**DATASET EXTRACT**
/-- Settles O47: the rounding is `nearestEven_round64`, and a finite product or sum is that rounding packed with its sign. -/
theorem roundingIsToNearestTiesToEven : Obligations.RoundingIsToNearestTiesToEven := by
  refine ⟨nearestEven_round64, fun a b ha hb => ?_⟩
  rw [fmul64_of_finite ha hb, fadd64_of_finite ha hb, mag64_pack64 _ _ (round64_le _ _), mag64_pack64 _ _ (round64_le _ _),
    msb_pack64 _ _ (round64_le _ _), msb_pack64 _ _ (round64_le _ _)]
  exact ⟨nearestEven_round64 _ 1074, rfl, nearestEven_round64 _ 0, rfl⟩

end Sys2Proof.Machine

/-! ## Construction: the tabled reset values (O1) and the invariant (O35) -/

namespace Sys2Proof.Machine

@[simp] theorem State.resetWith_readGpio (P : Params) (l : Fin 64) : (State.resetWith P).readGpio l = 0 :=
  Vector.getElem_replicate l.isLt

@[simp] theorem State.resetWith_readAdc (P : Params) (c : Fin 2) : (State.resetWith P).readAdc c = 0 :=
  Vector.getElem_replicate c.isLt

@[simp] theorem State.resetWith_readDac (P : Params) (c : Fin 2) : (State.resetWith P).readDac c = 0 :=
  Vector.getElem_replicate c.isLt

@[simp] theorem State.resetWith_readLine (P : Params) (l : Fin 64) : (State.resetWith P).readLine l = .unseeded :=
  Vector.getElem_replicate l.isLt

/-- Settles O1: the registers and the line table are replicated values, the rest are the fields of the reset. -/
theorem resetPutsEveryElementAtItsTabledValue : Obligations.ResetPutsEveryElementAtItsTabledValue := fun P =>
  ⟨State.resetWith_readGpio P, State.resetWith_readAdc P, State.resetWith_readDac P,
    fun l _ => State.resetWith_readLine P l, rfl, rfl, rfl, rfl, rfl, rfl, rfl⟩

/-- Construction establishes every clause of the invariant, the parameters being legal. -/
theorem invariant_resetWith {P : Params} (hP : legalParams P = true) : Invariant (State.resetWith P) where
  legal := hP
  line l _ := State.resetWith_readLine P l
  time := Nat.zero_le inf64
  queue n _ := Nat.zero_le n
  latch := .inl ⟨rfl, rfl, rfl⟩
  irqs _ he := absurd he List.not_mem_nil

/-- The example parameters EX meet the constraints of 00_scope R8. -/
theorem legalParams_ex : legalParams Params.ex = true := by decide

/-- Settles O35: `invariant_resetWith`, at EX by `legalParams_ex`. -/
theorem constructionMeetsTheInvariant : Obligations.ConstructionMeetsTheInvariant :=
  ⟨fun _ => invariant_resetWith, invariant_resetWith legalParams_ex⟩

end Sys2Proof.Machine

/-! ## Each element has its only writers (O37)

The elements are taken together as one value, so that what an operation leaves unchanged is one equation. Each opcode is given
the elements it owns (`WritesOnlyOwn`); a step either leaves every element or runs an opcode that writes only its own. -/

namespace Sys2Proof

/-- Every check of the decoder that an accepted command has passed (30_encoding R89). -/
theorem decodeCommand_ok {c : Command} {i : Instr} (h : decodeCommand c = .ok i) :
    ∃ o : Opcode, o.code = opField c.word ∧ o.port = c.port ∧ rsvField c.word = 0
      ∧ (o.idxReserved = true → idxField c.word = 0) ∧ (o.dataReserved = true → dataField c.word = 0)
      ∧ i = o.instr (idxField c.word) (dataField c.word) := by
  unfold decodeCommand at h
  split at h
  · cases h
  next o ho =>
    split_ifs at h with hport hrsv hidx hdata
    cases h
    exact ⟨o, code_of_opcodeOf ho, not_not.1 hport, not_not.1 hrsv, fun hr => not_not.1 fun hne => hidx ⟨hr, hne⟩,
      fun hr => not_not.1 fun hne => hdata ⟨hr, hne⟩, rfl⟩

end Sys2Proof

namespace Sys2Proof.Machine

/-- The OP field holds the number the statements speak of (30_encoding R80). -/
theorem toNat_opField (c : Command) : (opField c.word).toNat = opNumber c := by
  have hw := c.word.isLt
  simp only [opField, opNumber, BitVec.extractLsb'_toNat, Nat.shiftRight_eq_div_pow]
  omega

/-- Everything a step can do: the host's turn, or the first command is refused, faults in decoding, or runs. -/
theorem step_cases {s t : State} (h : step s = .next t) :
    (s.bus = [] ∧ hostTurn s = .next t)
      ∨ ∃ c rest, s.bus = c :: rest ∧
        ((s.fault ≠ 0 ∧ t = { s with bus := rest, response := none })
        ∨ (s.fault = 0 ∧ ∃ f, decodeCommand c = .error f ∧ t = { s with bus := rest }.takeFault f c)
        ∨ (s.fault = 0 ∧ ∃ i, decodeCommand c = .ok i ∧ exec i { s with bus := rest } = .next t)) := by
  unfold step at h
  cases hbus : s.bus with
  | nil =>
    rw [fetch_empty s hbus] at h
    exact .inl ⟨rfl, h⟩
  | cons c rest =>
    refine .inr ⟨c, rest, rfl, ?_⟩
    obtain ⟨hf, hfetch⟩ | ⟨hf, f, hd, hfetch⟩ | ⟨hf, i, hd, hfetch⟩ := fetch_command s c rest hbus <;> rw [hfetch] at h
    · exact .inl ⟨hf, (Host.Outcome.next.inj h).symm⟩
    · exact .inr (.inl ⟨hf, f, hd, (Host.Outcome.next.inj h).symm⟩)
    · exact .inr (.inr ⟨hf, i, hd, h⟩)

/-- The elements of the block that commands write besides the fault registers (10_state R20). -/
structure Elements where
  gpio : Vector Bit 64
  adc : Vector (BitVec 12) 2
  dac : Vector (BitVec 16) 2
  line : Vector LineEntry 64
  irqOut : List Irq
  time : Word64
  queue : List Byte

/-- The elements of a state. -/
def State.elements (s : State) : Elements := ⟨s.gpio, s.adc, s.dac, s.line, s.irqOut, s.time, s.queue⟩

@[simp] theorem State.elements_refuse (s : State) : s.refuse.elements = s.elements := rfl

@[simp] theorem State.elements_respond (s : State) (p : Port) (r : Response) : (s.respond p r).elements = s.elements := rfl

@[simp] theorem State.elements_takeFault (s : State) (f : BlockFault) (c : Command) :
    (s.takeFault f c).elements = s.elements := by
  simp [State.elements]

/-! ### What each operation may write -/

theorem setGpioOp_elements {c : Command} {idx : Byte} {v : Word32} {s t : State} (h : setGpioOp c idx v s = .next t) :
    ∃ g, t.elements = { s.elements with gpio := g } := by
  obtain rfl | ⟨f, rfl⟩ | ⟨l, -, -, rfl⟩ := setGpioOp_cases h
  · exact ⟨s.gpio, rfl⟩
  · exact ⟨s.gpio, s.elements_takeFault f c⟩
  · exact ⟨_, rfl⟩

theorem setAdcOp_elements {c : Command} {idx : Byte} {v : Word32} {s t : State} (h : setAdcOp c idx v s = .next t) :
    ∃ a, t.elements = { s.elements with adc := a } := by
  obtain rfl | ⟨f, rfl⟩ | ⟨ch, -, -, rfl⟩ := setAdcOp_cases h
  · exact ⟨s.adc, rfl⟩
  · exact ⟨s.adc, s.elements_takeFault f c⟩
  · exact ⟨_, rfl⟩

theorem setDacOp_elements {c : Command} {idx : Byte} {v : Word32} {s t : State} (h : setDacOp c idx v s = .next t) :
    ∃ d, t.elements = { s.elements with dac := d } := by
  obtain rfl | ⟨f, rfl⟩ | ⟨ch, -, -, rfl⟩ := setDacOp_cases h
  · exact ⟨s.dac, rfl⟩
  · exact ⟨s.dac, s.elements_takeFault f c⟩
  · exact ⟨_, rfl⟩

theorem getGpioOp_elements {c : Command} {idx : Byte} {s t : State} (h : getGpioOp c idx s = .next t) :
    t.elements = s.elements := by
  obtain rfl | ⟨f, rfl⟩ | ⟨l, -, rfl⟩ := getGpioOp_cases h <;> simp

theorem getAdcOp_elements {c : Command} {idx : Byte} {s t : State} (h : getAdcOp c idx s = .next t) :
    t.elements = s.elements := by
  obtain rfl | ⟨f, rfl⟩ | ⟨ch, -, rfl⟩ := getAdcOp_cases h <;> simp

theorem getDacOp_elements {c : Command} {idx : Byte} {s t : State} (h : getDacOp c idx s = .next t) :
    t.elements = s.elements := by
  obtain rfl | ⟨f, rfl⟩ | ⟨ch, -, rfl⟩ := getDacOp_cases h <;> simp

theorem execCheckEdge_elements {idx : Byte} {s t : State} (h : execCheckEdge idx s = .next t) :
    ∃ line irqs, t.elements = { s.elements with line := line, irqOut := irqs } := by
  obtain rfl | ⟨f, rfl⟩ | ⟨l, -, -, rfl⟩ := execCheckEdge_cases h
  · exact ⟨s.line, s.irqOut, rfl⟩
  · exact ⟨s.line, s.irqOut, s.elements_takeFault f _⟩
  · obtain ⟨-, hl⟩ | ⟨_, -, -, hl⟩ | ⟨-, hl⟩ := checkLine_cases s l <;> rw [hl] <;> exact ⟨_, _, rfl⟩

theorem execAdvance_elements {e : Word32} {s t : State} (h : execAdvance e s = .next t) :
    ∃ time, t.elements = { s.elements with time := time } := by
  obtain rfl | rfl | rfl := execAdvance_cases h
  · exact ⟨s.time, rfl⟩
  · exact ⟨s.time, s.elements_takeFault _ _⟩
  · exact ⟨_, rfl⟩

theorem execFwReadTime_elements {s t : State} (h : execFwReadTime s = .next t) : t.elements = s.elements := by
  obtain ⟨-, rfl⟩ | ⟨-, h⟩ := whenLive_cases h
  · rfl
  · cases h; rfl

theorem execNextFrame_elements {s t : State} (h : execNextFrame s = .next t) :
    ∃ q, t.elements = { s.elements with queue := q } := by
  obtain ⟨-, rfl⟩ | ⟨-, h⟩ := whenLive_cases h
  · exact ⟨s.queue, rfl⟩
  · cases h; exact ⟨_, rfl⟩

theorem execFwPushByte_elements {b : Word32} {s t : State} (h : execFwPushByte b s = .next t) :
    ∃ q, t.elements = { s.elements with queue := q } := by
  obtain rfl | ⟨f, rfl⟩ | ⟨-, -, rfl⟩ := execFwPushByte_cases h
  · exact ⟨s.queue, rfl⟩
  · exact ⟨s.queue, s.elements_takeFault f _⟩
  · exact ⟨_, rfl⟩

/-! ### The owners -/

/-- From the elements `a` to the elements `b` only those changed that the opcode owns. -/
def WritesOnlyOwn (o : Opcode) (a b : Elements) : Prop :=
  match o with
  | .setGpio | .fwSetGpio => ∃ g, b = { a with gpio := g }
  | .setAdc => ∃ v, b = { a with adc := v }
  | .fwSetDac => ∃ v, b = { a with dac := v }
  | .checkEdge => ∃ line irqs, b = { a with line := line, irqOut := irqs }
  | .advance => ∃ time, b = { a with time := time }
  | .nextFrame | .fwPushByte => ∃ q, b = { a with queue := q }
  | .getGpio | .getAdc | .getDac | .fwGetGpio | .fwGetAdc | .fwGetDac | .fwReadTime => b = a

**EXERCISE PROMPT**
From the records above, reproduce exactly the lines from the one with "the reset. -/" to the one with "Obligations.ResetPutsEveryElementAtItsTabledValue := fun P =>", both included, and no others.

**SOLUTION FOR THIS TASK**
/-- Settles O1: the registers and the line table are replicated values, the rest are the fields of the reset. -/
theorem resetPutsEveryElementAtItsTabledValue : Obligations.ResetPutsEveryElementAtItsTabledValue := fun P =>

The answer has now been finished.